Task statement:
Set out the listing word for word. End with the line that contains "the request decides".
****************
section
/-! SUPPORT. The consumer's turn (R241, R261), whether the inbox gives it or is empty (entry 3): the step is a micro-step of
DEQUEUE, or the service of the frame and its retirement. -/

namespace Sys2Proof.Machine

variable {s u : State}

theorem turn_iff :
    Turn s u ↔ (s.env.inbox = [] ∧ u = s) ∨ ∃ rest, s.env.inbox = .turn :: rest ∧ u = s.setInbox rest := by
  constructor
  · rintro (hin | ⟨rest, hin⟩)
    · exact .inl ⟨hin, rfl⟩
    · exact .inr ⟨rest, hin, rfl⟩
  · rintro (⟨hin, rfl⟩ | ⟨rest, hin, rfl⟩)
    · exact .idle hin
    · exact .given rest hin

theorem Turn.step_dequeue (hu : Turn s u) (hv : s.params.valid = true) (hp : s.cons.phase ≠ .service) :
    step s = exec .dequeue u := by
  rw [← hu.sameRegisters.cons] at hp
  rw [step_of_valid hv, fetch_turn hu, fetchConsumer_dequeue hp, runFetched]

theorem Turn.step_service {f : Frame} (hu : Turn s u) (hv : s.params.valid = true) (hp : s.cons.phase = .service)
    (hf : s.cons.frame = some f) :
    step s = andThen (exec (requestOf s.params f) u) fun t => .next (retire t) := by
  rw [← hu.sameRegisters.cons] at hp hf
  rw [step_of_valid hv, fetch_turn hu, fetchConsumer_service hp hf, runFetched,
    hu.sameRegisters.params]

/-- Settles O8: outside a service the step is a micro-step of DEQUEUE; in a service the outcome of the request decides
whether the frame is retired (R261) or the refusal is the step's. -/
theorem stepRunsTheConsumersTurn : Obligations.StepRunsTheConsumersTurn := by
  intro s u hv hturn
  have hu : Turn s u := turn_iff.2 hturn
  refine ⟨hu.step_dequeue hv, fun f hp hf => ⟨fun t hx => ?_, fun e hx => ?_⟩⟩
  · rw [hu.step_service hv hp hf, hx, andThen_next]
    rfl
  · rw [hu.step_service hv hp hf, hx, andThen_refused]

end Sys2Proof.Machine
end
****************
The answer:
section
/-! SUPPORT. The consumer's turn (R241, R261), whether the inbox gives it or is empty (entry 3): the step is a micro-step of
DEQUEUE, or the service of the frame and its retirement. -/

namespace Sys2Proof.Machine

variable {s u : State}

theorem turn_iff :
    Turn s u ↔ (s.env.inbox = [] ∧ u = s) ∨ ∃ rest, s.env.inbox = .turn :: rest ∧ u = s.setInbox rest := by
  constructor
  · rintro (hin | ⟨rest, hin⟩)
    · exact .inl ⟨hin, rfl⟩
    · exact .inr ⟨rest, hin, rfl⟩
  · rintro (⟨hin, rfl⟩ | ⟨rest, hin, rfl⟩)
    · exact .idle hin
    · exact .given rest hin

theorem Turn.step_dequeue (hu : Turn s u) (hv : s.params.valid = true) (hp : s.cons.phase ≠ .service) :
    step s = exec .dequeue u := by
  rw [← hu.sameRegisters.cons] at hp
  rw [step_of_valid hv, fetch_turn hu, fetchConsumer_dequeue hp, runFetched]

theorem Turn.step_service {f : Frame} (hu : Turn s u) (hv : s.params.valid = true) (hp : s.cons.phase = .service)
    (hf : s.cons.frame = some f) :
    step s = andThen (exec (requestOf s.params f) u) fun t => .next (retire t) := by
  rw [← hu.sameRegisters.cons] at hp hf
  rw [step_of_valid hv, fetch_turn hu, fetchConsumer_service hp hf, runFetched,
    hu.sameRegisters.params]

/-- Settles O8: outside a service the step is a micro-step of DEQUEUE; in a service the outcome of the request decides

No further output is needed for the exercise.